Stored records
-- ==== Sys2Proof/Decode.lean ====
section
/-! DEFINITION. The decoder and the encoder of the 32-bit instruction words (R261 to R268).
The decoding functions are marked noncomputable for one reason: Lean's runtime gives an object at most 244 constructors,
and the opcode table has 419 rows. The kernel evaluates them. -/

namespace Sys2Proof

/-- Bits lo to lo + w - 1 of a word. -/
def fld (n lo w : Nat) : Nat := n / 2 ^ lo % 2 ^ w

/-- A 5-bit register, scope or tile field. -/
def reg (n lo : Nat) : Fin 32 := Fin.ofNat 32 (n / 2 ^ lo)

/-- A 3-bit register field. -/
def k3 (n lo : Nat) : Fin 8 := Fin.ofNat 8 (n / 2 ^ lo)

/-- A 2-bit branch-target register field. -/
def b2 (n lo : Nat) : Fin 4 := Fin.ofNat 4 (n / 2 ^ lo)

/-- A 6-bit shift or bit-field operand. -/
def six (n lo : Nat) : Fin 64 := Fin.ofNat 64 (n / 2 ^ lo)

/-- An immediate or displacement field. -/
def imm (n lo w : Nat) : BitVec w := BitVec.ofNat w (n / 2 ^ lo)

/-- A one-bit field. -/
def bit (n lo : Nat) : Bool := n / 2 ^ lo % 2 == 1

/-- The order field of AMO (R156). -/
def ord (n lo : Nat) : Ord :=
  match n / 2 ^ lo % 4 with
  | 0 => .rlx
  | 1 => .acq
  | 2 => .rel
  | _ => .ar

/-- A type code outside VFLT (R264). -/
def eltI (n lo : Nat) : Option ElTy :=
  match n / 2 ^ lo % 8 with
  | 0 => some .i8
  | 1 => some .i16
  | 2 => some .i32
  | 3 => some .i64
  | 4 => some .q8
  | 5 => some .f16
  | 6 => some .bf16
  | _ => some .f32

/-- A type code in VFLT (R264). -/
def eltF (n lo : Nat) : Option ElTy :=
  match n / 2 ^ lo % 8 with
  | 3 => some .f64
  | 4 => some .q8
  | 5 => some .f16
  | 6 => some .bf16
  | 7 => some .f32
  | _ => none

/-- The system register of a SYSN (R259). -/
def sysn (n lo : Nat) : Option SysReg :=
  let v := n / 2 ^ lo % 1024
  match v with
  | 0x000 => some .slotid
  | 0x001 => some .coreid
  | 0x002 => some .pcoreid
  | 0x003 => some .socket
  | 0x004 => some .pkgid
  | 0x005 => some .ctxid
  | 0x006 => some .poolpart
  | 0x007 => some .faultq
  | 0x010 => some .xpc
  | 0x011 => some .xcause
  | 0x012 => some .xval
  | 0x013 => some .xvec
  | 0x020 => some .fmta
  | 0x021 => some .fmtb
  | 0x022 => some .fmtc
  | 0x023 => some .scalea
  | 0x024 => some .scaleb
  | _ => if v / 16 == 4 then some (.harvest (Fin.ofNat 16 v)) else none

/-- The engine register of an ENO (R355). -/
def engn (n lo : Nat) : Option EngReg :=
  match n / 2 ^ lo % 32 with
  | 0 => some .cbase
  | 1 => some .cctl
  | 2 => some .cpool
  | 3 => some .cext
  | 4 => some .cstr01
  | 5 => some .cstr23
  | 6 => some .ccrd01
  | 7 => some .ccrd23
  | 8 => some .clo01
  | 9 => some .clo23
  | 10 => some .chi01
  | 11 => some .chi23
  | 12 => some .cfill0
  | 13 => some .cfill1
  | 14 => some .caux
  | _ => none

/-- Reject by name where a condition fails. -/
def require (c : Bool) (e : Illegal) (r : Except Illegal Instr) : Except Illegal Instr :=
  if c then r else .error e

/-- Reject by name where a field has no meaning. -/
def withField {α : Type} (o : Option α) (e : Illegal) (f : α → Except Illegal Instr) : Except Illegal Instr :=
  match o with
  | some a => f a
  | none => .error e

/-- Major 0x01 (R266). -/
noncomputable def decodeAlu (n : Nat) : Except Illegal Instr :=
  match fld n 0 11 with
  | 0 => .ok (.add (reg n 21) (reg n 16) (reg n 11))
  | 1 => .ok (.sub (reg n 21) (reg n 16) (reg n 11))
  | 2 => .ok (.and (reg n 21) (reg n 16) (reg n 11))
  | 3 => .ok (.or (reg n 21) (reg n 16) (reg n 11))
  | 4 => .ok (.xor (reg n 21) (reg n 16) (reg n 11))
  | 5 => .ok (.andn (reg n 21) (reg n 16) (reg n 11))
  | 6 => .ok (.orn (reg n 21) (reg n 16) (reg n 11))
  | 7 => .ok (.sll (reg n 21) (reg n 16) (reg n 11))
  | 8 => .ok (.srl (reg n 21) (reg n 16) (reg n 11))
  | 9 => .ok (.sra (reg n 21) (reg n 16) (reg n 11))
  | 10 => .ok (.rol (reg n 21) (reg n 16) (reg n 11))
  | 11 => .ok (.ror (reg n 21) (reg n 16) (reg n 11))
  | 12 => .ok (.slt (reg n 21) (reg n 16) (reg n 11))
  | 13 => .ok (.sltn (reg n 21) (reg n 16) (reg n 11))
  | 14 => .ok (.seq (reg n 21) (reg n 16) (reg n 11))
  | 15 => .ok (.min (reg n 21) (reg n 16) (reg n 11))
  | 16 => .ok (.max (reg n 21) (reg n 16) (reg n 11))
  | 17 => .ok (.minn (reg n 21) (reg n 16) (reg n 11))
  | 18 => .ok (.maxn (reg n 21) (reg n 16) (reg n 11))
  | 19 => .ok (.mul (reg n 21) (reg n 16) (reg n 11))
  | 20 => .ok (.mulh (reg n 21) (reg n 16) (reg n 11))
  | 21 => .ok (.mulhn (reg n 21) (reg n 16) (reg n 11))
  | 22 => .ok (.div (reg n 21) (reg n 16) (reg n 11))
  | 23 => .ok (.divn (reg n 21) (reg n 16) (reg n 11))
  | 24 => .ok (.rem (reg n 21) (reg n 16) (reg n 11))
  | 25 => .ok (.remn (reg n 21) (reg n 16) (reg n 11))
  | 26 => require (fld n 11 5 == 0) .unusedField (.ok (.clz (reg n 21) (reg n 16)))
  | 27 => require (fld n 11 5 == 0) .unusedField (.ok (.ctz (reg n 21) (reg n 16)))
  | 28 => require (fld n 11 5 == 0) .unusedField (.ok (.popc (reg n 21) (reg n 16)))
  | 29 => require (fld n 11 5 == 0) .unusedField (.ok (.bswap (reg n 21) (reg n 16)))
  | 30 => .ok (.cmov (reg n 21) (reg n 16) (reg n 11))
  | 31 => .ok (.shadd1 (reg n 21) (reg n 16) (reg n 11))
  | 32 => .ok (.shadd2 (reg n 21) (reg n 16) (reg n 11))
  | 33 => .ok (.shadd3 (reg n 21) (reg n 16) (reg n 11))
  | 34 => .ok (.crcb (reg n 21) (reg n 16) (reg n 11))
  | 35 => .ok (.crcd (reg n 21) (reg n 16) (reg n 11))
  | 36 => .ok (.mix64 (reg n 21) (reg n 16) (reg n 11))
  | _ => .error .unlistedMinor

> **HOW TO COMPLETE THIS TASK**
Your answer should be the lines of the records that hold the string "Reject".

> **ANSWER TO THIS PROBLEM**
/-- Reject by name where a condition fails. -/
/-- Reject by name where a field has no meaning. -/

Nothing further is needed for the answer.